* [Collected data]:
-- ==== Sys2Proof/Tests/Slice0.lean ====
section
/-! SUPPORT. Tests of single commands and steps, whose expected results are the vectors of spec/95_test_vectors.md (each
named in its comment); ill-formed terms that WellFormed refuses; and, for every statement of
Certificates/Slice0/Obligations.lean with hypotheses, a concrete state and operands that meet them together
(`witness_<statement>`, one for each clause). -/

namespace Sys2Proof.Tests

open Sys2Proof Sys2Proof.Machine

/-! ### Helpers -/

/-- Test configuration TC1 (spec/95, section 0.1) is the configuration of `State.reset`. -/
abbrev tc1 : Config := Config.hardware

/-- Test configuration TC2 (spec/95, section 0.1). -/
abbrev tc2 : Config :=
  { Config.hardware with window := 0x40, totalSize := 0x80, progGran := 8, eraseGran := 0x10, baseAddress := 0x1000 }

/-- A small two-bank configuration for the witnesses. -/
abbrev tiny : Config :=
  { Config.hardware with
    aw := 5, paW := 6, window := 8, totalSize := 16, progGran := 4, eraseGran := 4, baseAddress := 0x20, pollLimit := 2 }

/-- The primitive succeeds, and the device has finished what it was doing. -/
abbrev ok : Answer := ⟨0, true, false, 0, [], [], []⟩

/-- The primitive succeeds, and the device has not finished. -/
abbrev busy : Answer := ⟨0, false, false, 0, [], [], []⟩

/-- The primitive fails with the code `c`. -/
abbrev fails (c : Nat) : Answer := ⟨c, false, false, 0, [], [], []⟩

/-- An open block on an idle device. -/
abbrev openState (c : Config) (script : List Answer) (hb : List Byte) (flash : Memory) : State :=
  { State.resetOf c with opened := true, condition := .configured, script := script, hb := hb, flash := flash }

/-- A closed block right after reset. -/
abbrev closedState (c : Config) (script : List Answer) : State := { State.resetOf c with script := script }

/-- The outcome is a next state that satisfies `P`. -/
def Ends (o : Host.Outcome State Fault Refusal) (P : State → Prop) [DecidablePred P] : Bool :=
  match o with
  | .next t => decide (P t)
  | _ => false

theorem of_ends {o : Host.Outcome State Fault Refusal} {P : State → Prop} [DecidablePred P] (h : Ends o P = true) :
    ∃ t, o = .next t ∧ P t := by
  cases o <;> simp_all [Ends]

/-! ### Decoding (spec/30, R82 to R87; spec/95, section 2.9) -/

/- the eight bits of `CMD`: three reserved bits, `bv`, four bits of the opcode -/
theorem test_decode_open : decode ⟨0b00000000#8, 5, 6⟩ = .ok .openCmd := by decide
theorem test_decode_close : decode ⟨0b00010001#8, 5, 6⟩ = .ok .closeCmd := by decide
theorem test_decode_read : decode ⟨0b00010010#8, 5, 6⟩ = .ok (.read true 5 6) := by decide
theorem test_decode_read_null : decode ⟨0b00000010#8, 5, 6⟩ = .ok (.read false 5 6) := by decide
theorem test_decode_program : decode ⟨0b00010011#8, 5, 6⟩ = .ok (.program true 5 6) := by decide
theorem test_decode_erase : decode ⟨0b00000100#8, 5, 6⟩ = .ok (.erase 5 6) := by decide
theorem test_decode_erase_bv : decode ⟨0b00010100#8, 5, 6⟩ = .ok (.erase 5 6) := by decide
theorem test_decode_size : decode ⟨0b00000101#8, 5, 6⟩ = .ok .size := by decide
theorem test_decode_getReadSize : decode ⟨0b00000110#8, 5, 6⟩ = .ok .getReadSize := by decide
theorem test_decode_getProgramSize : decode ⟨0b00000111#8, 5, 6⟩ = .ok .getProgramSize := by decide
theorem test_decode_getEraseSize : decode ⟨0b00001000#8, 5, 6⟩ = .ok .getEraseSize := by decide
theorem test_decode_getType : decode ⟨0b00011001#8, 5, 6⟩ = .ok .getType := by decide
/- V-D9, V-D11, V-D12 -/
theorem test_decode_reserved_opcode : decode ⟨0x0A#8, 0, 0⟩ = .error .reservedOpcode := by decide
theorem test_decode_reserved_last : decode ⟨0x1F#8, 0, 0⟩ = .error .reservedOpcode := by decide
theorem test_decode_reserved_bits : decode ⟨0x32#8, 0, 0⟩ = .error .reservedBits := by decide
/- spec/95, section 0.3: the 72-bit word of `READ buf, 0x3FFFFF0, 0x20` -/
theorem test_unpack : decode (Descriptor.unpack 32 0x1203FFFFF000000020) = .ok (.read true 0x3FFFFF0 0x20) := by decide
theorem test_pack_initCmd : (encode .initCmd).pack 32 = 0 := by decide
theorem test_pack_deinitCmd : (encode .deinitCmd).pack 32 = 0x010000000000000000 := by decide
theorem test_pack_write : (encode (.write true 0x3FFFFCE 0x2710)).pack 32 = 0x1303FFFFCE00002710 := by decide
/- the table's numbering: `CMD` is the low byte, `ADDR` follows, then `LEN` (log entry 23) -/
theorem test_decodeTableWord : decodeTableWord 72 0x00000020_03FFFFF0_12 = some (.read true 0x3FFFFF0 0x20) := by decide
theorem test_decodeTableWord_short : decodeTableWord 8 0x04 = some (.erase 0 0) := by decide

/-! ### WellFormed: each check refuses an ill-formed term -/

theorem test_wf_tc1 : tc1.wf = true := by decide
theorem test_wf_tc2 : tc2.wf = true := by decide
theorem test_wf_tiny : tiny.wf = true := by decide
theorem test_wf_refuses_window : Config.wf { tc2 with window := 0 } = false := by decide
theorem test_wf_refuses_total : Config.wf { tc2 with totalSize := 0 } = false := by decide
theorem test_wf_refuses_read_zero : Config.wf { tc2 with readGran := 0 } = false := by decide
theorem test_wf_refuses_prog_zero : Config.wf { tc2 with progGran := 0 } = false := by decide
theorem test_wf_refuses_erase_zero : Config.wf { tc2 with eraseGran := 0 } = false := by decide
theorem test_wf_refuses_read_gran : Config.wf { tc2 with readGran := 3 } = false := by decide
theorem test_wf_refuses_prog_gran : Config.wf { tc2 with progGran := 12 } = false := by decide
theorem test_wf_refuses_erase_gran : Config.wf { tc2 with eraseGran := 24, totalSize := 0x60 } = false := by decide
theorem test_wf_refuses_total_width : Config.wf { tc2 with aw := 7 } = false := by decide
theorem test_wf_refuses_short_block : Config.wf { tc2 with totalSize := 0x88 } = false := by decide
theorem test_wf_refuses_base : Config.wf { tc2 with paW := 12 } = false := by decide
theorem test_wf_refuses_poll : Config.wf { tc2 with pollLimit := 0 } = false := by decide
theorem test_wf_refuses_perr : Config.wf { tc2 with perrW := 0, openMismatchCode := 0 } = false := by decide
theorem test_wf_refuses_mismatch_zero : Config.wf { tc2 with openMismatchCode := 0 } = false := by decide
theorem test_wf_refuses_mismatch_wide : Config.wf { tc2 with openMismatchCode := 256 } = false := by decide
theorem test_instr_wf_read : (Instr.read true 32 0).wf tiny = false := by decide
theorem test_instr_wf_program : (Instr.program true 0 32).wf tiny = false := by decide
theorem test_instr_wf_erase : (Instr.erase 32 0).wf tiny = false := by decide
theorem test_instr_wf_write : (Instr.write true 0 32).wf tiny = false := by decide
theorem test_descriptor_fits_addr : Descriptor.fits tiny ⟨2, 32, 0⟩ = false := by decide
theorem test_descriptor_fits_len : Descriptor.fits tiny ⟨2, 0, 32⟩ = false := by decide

* [ABOUT THIS EXERCISE]: Find the word "Fault" in the entries above, then copy each line that holds it.

* [ANSWER AREA]:
def Ends (o : Host.Outcome State Fault Refusal) (P : State → Prop) [DecidablePred P] : Bool :=
theorem of_ends {o : Host.Outcome State Fault Refusal} {P : State → Prop} [DecidablePred P] (h : Ends o P = true) :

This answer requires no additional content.